### [ACTION ITEM]
Every line with "coreRuns" in it must be copied from the data.

### [LISTED RECORDS]
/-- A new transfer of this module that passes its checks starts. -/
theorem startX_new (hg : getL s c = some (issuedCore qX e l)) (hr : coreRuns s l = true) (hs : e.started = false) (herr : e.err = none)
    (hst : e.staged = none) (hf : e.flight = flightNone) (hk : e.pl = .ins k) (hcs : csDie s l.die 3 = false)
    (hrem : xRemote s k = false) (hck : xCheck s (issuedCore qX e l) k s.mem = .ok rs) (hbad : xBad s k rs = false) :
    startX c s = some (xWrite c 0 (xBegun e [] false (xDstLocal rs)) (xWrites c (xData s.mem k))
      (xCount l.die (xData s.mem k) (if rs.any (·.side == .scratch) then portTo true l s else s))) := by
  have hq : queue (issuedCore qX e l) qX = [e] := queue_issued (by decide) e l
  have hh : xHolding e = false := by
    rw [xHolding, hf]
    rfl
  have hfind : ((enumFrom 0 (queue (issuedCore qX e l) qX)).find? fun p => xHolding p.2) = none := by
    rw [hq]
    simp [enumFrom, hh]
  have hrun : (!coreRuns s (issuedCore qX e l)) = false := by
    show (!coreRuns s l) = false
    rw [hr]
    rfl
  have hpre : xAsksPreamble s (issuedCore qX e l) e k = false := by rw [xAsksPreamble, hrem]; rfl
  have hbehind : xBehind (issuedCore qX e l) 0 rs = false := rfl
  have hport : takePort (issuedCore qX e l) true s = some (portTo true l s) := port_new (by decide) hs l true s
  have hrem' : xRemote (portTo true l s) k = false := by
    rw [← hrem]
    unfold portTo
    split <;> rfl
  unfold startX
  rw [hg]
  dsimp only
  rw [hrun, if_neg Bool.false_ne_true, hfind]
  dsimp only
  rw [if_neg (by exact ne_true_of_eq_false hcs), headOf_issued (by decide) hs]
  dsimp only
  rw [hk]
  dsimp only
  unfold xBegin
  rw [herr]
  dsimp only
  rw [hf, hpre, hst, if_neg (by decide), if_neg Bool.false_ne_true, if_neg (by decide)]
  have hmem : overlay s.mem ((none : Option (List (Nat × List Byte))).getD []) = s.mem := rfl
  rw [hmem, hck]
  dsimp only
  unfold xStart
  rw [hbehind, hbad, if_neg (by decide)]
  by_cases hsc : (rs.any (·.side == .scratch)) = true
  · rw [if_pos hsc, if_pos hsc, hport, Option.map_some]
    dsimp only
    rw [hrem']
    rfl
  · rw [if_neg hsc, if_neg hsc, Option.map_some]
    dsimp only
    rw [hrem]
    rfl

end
...
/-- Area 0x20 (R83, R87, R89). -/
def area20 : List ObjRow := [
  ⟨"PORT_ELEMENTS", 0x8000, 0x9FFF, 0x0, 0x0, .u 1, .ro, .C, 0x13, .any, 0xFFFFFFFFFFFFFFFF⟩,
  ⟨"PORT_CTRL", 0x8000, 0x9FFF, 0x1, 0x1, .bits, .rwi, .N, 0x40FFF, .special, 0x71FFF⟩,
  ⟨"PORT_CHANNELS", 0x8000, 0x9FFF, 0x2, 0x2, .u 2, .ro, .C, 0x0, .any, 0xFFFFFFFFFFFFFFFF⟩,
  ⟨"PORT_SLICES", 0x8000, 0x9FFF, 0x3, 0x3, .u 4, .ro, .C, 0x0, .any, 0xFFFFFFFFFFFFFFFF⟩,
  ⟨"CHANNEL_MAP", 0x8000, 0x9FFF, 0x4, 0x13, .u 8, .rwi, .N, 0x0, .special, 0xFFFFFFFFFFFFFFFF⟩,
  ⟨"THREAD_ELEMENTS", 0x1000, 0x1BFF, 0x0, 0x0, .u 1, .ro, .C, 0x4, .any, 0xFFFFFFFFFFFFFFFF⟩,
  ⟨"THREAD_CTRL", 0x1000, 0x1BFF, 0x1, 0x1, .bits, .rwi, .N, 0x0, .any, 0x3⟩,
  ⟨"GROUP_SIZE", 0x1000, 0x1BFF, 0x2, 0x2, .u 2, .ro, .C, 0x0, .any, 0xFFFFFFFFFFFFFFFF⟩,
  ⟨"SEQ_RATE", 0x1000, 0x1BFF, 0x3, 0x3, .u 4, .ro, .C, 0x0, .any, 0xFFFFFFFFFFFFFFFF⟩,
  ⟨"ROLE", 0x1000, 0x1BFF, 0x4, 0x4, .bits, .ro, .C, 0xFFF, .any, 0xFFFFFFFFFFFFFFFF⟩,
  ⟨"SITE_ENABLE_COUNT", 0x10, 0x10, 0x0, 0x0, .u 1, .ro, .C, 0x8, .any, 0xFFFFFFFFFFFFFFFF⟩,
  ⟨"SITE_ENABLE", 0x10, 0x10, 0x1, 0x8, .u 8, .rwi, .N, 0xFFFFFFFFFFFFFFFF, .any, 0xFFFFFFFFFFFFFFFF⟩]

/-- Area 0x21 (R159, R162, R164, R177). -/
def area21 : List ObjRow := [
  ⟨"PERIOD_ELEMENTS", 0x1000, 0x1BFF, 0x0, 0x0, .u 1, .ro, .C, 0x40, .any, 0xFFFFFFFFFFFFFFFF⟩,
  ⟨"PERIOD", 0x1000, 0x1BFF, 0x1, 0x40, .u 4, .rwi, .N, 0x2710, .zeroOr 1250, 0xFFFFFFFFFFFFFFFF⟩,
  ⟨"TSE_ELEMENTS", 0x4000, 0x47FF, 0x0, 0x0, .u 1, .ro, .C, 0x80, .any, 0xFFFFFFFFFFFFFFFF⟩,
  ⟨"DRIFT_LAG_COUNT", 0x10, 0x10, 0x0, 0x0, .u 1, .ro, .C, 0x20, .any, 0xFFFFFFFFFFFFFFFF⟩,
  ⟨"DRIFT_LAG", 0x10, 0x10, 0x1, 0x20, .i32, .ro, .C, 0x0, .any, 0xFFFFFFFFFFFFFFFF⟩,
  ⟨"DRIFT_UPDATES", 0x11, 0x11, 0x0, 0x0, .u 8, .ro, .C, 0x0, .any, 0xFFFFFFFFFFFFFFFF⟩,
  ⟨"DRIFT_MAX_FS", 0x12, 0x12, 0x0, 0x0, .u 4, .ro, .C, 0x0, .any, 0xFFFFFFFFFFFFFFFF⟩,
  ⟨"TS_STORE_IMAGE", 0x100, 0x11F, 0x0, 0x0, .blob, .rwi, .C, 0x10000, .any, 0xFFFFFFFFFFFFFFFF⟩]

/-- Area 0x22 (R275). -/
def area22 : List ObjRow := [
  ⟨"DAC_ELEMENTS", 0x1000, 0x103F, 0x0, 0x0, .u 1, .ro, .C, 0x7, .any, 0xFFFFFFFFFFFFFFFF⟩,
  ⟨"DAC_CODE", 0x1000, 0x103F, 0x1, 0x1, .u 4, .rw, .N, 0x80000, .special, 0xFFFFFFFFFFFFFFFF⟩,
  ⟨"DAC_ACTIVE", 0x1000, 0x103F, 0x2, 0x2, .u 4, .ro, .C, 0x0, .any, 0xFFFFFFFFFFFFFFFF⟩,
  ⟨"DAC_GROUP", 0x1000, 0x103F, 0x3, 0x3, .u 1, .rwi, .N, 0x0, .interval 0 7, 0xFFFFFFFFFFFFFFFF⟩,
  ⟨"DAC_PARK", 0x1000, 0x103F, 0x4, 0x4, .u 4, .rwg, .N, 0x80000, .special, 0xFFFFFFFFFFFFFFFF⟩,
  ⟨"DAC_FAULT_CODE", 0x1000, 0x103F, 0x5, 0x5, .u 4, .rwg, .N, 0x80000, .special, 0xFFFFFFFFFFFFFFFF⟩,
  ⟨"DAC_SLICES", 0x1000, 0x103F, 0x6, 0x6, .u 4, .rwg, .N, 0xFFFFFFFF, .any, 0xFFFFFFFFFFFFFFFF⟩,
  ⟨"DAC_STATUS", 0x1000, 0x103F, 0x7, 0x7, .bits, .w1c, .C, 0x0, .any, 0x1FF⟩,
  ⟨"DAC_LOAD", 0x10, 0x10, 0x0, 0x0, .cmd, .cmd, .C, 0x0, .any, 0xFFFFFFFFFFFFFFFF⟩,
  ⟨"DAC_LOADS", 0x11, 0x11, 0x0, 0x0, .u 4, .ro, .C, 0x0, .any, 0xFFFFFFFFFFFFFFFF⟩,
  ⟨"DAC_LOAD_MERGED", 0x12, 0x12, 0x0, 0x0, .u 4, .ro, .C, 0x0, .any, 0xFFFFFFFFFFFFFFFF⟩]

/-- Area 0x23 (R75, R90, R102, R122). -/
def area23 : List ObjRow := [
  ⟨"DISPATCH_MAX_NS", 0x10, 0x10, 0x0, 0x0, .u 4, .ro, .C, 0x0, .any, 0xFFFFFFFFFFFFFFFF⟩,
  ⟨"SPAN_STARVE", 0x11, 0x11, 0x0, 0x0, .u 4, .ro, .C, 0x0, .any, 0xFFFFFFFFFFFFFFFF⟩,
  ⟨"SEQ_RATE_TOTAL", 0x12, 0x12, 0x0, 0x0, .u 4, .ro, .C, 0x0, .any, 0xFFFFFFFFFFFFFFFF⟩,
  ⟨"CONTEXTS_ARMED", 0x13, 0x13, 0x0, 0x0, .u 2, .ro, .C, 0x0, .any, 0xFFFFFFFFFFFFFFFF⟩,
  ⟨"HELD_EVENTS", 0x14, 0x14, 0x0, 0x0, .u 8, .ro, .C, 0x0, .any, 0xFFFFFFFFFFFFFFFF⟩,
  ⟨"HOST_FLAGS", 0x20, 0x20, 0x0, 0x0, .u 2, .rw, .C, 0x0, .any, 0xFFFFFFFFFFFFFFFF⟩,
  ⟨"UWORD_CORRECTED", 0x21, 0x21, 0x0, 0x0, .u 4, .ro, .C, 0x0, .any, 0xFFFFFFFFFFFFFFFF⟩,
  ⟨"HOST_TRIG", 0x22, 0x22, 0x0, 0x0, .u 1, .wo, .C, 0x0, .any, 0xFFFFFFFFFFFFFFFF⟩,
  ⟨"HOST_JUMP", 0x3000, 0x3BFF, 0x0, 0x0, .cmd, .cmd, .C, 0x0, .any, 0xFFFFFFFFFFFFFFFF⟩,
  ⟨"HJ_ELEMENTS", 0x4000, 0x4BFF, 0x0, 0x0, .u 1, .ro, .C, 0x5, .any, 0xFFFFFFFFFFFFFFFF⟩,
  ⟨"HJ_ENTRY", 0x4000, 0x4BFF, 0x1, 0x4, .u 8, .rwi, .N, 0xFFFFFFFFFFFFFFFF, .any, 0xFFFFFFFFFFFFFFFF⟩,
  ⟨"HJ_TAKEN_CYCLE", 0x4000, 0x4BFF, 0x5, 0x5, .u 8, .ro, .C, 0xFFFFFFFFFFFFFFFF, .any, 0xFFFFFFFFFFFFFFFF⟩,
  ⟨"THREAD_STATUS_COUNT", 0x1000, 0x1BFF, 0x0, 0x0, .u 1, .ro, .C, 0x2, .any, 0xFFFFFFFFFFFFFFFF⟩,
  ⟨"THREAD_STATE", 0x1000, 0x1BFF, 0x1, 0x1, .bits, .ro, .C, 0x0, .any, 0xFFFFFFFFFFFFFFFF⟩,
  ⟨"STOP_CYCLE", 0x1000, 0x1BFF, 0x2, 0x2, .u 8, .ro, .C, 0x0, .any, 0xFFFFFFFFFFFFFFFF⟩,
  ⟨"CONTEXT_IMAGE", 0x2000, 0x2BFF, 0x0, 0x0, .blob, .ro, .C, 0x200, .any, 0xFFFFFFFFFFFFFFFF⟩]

### [YOUR RESPONSE]
theorem startX_new (hg : getL s c = some (issuedCore qX e l)) (hr : coreRuns s l = true) (hs : e.started = false) (herr : e.err = none)
  have hrun : (!coreRuns s (issuedCore qX e l)) = false := by
    show (!coreRuns s l) = false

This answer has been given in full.